In a chart, he calculated the difference in cost between synthetic and real-world data sets. According to Romero, although a real-world data set may incur only two thirds of the cost of a synthetic one, the former has a significantly higher cost per image. In the end, you’d have 1,500 images from a real-world data set versus more than a million synthetic images.
Romero offered a few examples of studies in favor of synthetic data. In the SYNTHIA data set for autonomous vehicles, training results showed that a combination of real-world data and synthetic data performed better than real-world data alone.
A 2017 paper called “Domain Randomization for Transferring Deep Neural Networks from Simulation to the Real World” found that a model for improving robot arm grabbing accuracy that was training entirely on synthetic data showed that images didn’t need to be especially photorealistic. “[The researchers] intentionally randomize aspects of the image that don’t particularly matter for the test that the model needs to perform,” Romero said. In this case, they needed the robot arm to pick up a cube. “It doesn’t matter what the color is, you know when a cube is a cube.”
And in a third example, Google Cloud AI researchers trained an object detection model on synthetic data — supermarket items — that they said outperformed one that was trained on real data.
For those looking to get started with simulations and synthetic data, Romero said, Unity offers SynthDet, which can actually generate assets and label frames. You can run simulations locally on your own hardware, and you can use the company’s cloud service, Unity Simulation, for large-scale simulations.

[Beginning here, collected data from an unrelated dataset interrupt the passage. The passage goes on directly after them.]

theorem State.rootFault_keeps {μ : Nat} (hμ : 0x1300200716000 ||| μ = μ) {s₀ s : State} (h : Keeps μ s₀ s) :
    Keeps μ s₀ (State.rootFault s) := by
  unfold State.rootFault
  repeat' first
    | with_reducible assumption
    | with_reducible apply State.failOver_keeps (sub_of hμ (by decide))
    | with_reducible apply State.moduleFault_keeps (sub_of hμ (by decide))
    | with_reducible apply Keeps.foldl
    | intro _ _ _
    | dsimp only

theorem State.failXtal_keeps {μ : Nat} (hμ : 0x200010000 ||| μ = μ) {s₀ s : State} (h : Keeps μ s₀ s) :
    Keeps μ s₀ (State.failXtal s) := by
  unfold State.failXtal
  repeat' first
    | with_reducible assumption
    | with_reducible apply State.clockFailed_keeps (sub_of hμ (by decide))
    | with_reducible apply State.failOver_keeps (sub_of hμ (by decide))
    | with_reducible apply State.put_keeps
    | split
    | (with_reducible refine bit_of hμ ?_; first | decide | (simp (disch := decide) only [window_sel, window_die, window_arkKey, window_arkKey_add, window_keyAt, window_keyAt_add, window_wordAt, window_arkWord, window_drop, window_drop_hi, window_msix, window_srcWord, window_target, window_pendBit]; decide))
    | dsimp only

theorem State.failIosc_keeps {μ : Nat} (hμ : 0x200000000 ||| μ = μ) {s₀ s : State} (h : Keeps μ s₀ s) :
    Keeps μ s₀ (State.failIosc s) := by
  unfold State.failIosc
  repeat' first
    | with_reducible assumption
    | with_reducible apply State.clockFailed_keeps (sub_of hμ (by decide))
    | with_reducible apply State.put_keeps
    | split
    | (with_reducible refine bit_of hμ ?_; first | decide | (simp (disch := decide) only [window_sel, window_die, window_arkKey, window_arkKey_add, window_keyAt, window_keyAt_add, window_wordAt, window_arkWord, window_drop, window_drop_hi, window_msix, window_srcWord, window_target, window_pendBit]; decide))
    | dsimp only

theorem State.failRef_keeps {μ : Nat} (hμ : 0x1300200716000 ||| μ = μ) {s₀ s : State} (h : Keeps μ s₀ s) :
    Keeps μ s₀ (State.failRef s) := by
  unfold State.failRef
  repeat' first
    | with_reducible assumption
    | with_reducible apply State.clockFailed_keeps (sub_of hμ (by decide))
    | with_reducible apply State.put_keeps
    | with_reducible apply State.rootFault_keeps (sub_of hμ (by decide))
    | split
    | (with_reducible refine bit_of hμ ?_; first | decide | (simp (disch := decide) only [window_sel, window_die, window_arkKey, window_arkKey_add, window_keyAt, window_keyAt_add, window_wordAt, window_arkWord, window_drop, window_drop_hi, window_msix, window_srcWord, window_target, window_pendBit]; decide))
    | dsimp only

theorem State.failRoot_keeps {μ : Nat} (hμ : 0x1300200716000 ||| μ = μ) {s₀ s : State} (h : Keeps μ s₀ s) :
    Keeps μ s₀ (State.failRoot s) := by
  unfold State.failRoot
  repeat' first
    | with_reducible assumption
    | with_reducible apply State.clockFailed_keeps (sub_of hμ (by decide))
    | with_reducible apply State.put_keeps
    | with_reducible apply State.rootFault_keeps (sub_of hμ (by decide))
    | split
    | (with_reducible refine bit_of hμ ?_; first | decide | (simp (disch := decide) only [window_sel, window_die, window_arkKey, window_arkKey_add, window_keyAt, window_keyAt_add, window_wordAt, window_arkWord, window_drop, window_drop_hi, window_msix, window_srcWord, window_target, window_pendBit]; decide))
    | dsimp only

theorem State.failDomain_keeps {μ : Nat} (hμ : 0x1300200716000 ||| μ = μ) {s₀ s : State} (h : Keeps μ s₀ s) (d : Nat) :
    Keeps μ s₀ (State.failDomain s d) := by
  unfold State.failDomain
  repeat' first
    | with_reducible assumption
    | with_reducible apply State.clockFailed_keeps (sub_of hμ (by decide))
    | with_reducible apply State.failOver_keeps (sub_of hμ (by decide))
    | with_reducible apply State.moduleFault_keeps (sub_of hμ (by decide))
    | split
    | dsimp only

theorem execRootPllLossOfLock_keeps (s : State) :
    KeepsOut 0x1300200716000 s (execRootPllLossOfLock s) := by
  have hμ : 0x1300200716000 ||| 0x1300200716000 = 0x1300200716000 := by decide
  unfold execRootPllLossOfLock
  repeat' first
    | with_reducible apply KeepsOut.next
    | with_reducible exact Keeps.refl _
    | with_reducible assumption
    | with_reducible apply State.failRoot_keeps (sub_of hμ (by decide))
    | with_reducible apply State.put_keeps
    | (with_reducible refine bit_of hμ ?_; first | decide | (simp (disch := decide) only [window_sel, window_die, window_arkKey, window_arkKey_add, window_keyAt, window_keyAt_add, window_wordAt, window_arkWord, window_drop, window_drop_hi, window_msix, window_srcWord, window_target, window_pendBit]; decide))
    | dsimp only

theorem execInterfacePllLossOfLock_keeps (p : IfacePll) (s : State) :
    KeepsOut 0x200000304000 s (execInterfacePllLossOfLock p s) := by
  have hμ : 0x200000304000 ||| 0x200000304000 = 0x200000304000 := by decide
  unfold execInterfacePllLossOfLock
  repeat' first
    | with_reducible apply KeepsOut.next
    | with_reducible exact Keeps.refl _
    | with_reducible assumption
    | with_reducible apply State.report_keeps (sub_of hμ (by decide))
    | split
    | dsimp only

theorem State.vote_keeps {μ : Nat} (hμ : 0x1300200716000 ||| μ = μ) {s₀ s : State} (h : Keeps μ s₀ s) :
    Keeps μ s₀ (State.vote s) := by
  unfold State.vote
  repeat' first
    | with_reducible assumption
    | with_reducible apply Keeps.modClk (bit_of hμ (by decide))
    | with_reducible apply State.failIosc_keeps (sub_of hμ (by decide))
    | with_reducible apply State.failRef_keeps (sub_of hμ (by decide))
    | with_reducible apply State.failXtal_keeps (sub_of hμ (by decide))
    | exact KeepsPart.same _ _ fun _ => rfl
    | (with_reducible refine KeepsPart.intro fun x hx => ?_; simp only [Clocks.canonical, Bool.and_eq_true] at hx ⊢; simp [hx] <;> (repeat' split) <;> simp [hx])
    | split
    | dsimp only

theorem State.domainWindow_keeps {μ : Nat} (hμ : 0x1300200716000 ||| μ = μ) {s₀ s : State} (h : Keeps μ s₀ s) (d count : Nat) :
    Keeps μ s₀ (State.domainWindow s d count) := by
  unfold State.domainWindow
  repeat' first
    | with_reducible assumption
    | with_reducible apply Keeps.modClk (bit_of hμ (by decide))
    | with_reducible apply State.count_keeps
    | with_reducible apply State.failDomain_keeps (sub_of hμ (by decide))
    | with_reducible apply State.put_keeps
    | exact KeepsPart.same _ _ fun _ => rfl
    | (with_reducible refine KeepsPart.intro fun x hx => ?_; simp only [Clocks.canonical, Bool.and_eq_true] at hx ⊢; simp [hx] <;> (repeat' split) <;> simp [hx])
    | split
    | (with_reducible refine bit_of hμ ?_; first | decide | (simp (disch := decide) only [window_sel, window_die, window_arkKey, window_arkKey_add, window_keyAt, window_keyAt_add, window_wordAt, window_arkWord, window_drop, window_drop_hi, window_msix, window_srcWord, window_target, window_pendBit]; decide))
    | dsimp only
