theorem State.applyFirst_keeps {μ : Nat} (hμ : 0xffffffffffffffff00030005 ||| μ = μ) {s₀ s : State} (h : Keeps μ s₀ s) (img : List Byte) :
    Keeps μ s₀ (State.applyFirst s img) := by
  unfold State.applyFirst
  repeat' first
    | with_reducible assumption
    | with_reducible apply Keeps.modPcie (bit_of hμ (by decide))
    | with_reducible apply State.applyClock_keeps (sub_of hμ (by decide))
    | with_reducible apply State.applyThreshes_keeps (sub_of hμ (by decide))
    | with_reducible apply State.closeGate_keeps (sub_of hμ (by decide))
    | with_reducible apply State.wr64_keeps
    | with_reducible apply Keeps.foldl
    | intro _ _ _
    | (with_reducible refine bit_of hμ ?_; first | decide | (simp (disch := decide) only [window_sel, window_die, window_arkKey, window_arkKey_add, window_keyAt, window_keyAt_add, window_wordAt, window_arkWord, window_drop, window_drop_hi, window_msix, window_srcWord, window_target, window_pendBit]; decide))
    | dsimp only

theorem execImagePass1Done_keeps (s : State) :
    KeepsOut 0xffffffffffffffff007fffff s (execImagePass1Done s) := by
  have hμ : 0xffffffffffffffff007fffff ||| 0xffffffffffffffff007fffff = 0xffffffffffffffff007fffff := by decide
  unfold execImagePass1Done
  repeat' first
    | with_reducible apply KeepsOut.next
    | with_reducible exact Keeps.refl _
    | with_reducible assumption
    | with_reducible apply State.applyFirst_keeps (sub_of hμ (by decide))
    | with_reducible apply State.failCopy_keeps (sub_of hμ (by decide))
    | with_reducible apply State.put_keeps
    | split
    | (with_reducible refine bit_of hμ ?_; first | decide | (simp (disch := decide) only [window_sel, window_die, window_arkKey, window_arkKey_add, window_keyAt, window_keyAt_add, window_wordAt, window_arkWord, window_drop, window_drop_hi, window_msix, window_srcWord, window_target, window_pendBit]; decide))
    | dsimp only

theorem execMemoryTrainingDone_keeps (lodgeHe lodgeHw : Nat) (s : State) :
    KeepsOut 0x100000006000b0000 s (execMemoryTrainingDone lodgeHe lodgeHw s) := by
  have hμ : 0x100000006000b0000 ||| 0x100000006000b0000 = 0x100000006000b0000 := by decide
  unfold execMemoryTrainingDone
  repeat' first
    | with_reducible apply KeepsOut.next
    | with_reducible exact Keeps.refl _
    | with_reducible assumption
    | with_reducible apply Keeps.modBon (bit_of hμ (by decide))
    | with_reducible apply State.finishRamps_keeps (sub_of hμ (by decide))
    | with_reducible apply State.put_keeps
    | exact KeepsPart.same _ _ fun _ => rfl
    | (with_reducible refine KeepsPart.intro fun x hx => ?_; simp only [Bonos.canonical, Bool.and_eq_true] at hx ⊢; simp [hx] <;> (repeat' split) <;> simp [hx])
    | split
    | (with_reducible refine bit_of hμ ?_; first | decide | (simp (disch := decide) only [window_sel, window_die, window_arkKey, window_arkKey_add, window_keyAt, window_keyAt_add, window_wordAt, window_arkWord, window_drop, window_drop_hi, window_msix, window_srcWord, window_target, window_pendBit]; decide))
    | dsimp only

theorem State.applyRoutes_keeps {μ : Nat} (hμ : 0x800000000 ||| μ = μ) {s₀ s : State} (h : Keeps μ s₀ s) (l : List Byte) :
    Keeps μ s₀ (State.applyRoutes s l) := by
  unfold State.applyRoutes
  repeat' first
    | with_reducible assumption
    | with_reducible apply State.applyRouting_keeps (sub_of hμ (by decide))
    | with_reducible apply Keeps.foldl
    | intro _ _ _
    | dsimp only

Though some of Romero’s points about the advantages of synthetic data are seemingly inalienable, when it comes to autonomous vehicle training, some posit that real-world data is indispensable. For instance, in an earlier interview with VentureBeat, Waymo product lead for simulation and automation Jonathan Karmel said, “If you just focus on synthetic miles and don’t start bringing in some of the realism that you have from driving in the real world, it actually becomes very difficult to know where you are on that curve of realism.” But, he added, “That said, what we’re trying to do is learn as much as we can — we’re still getting thousands of years of experience during this period of time.”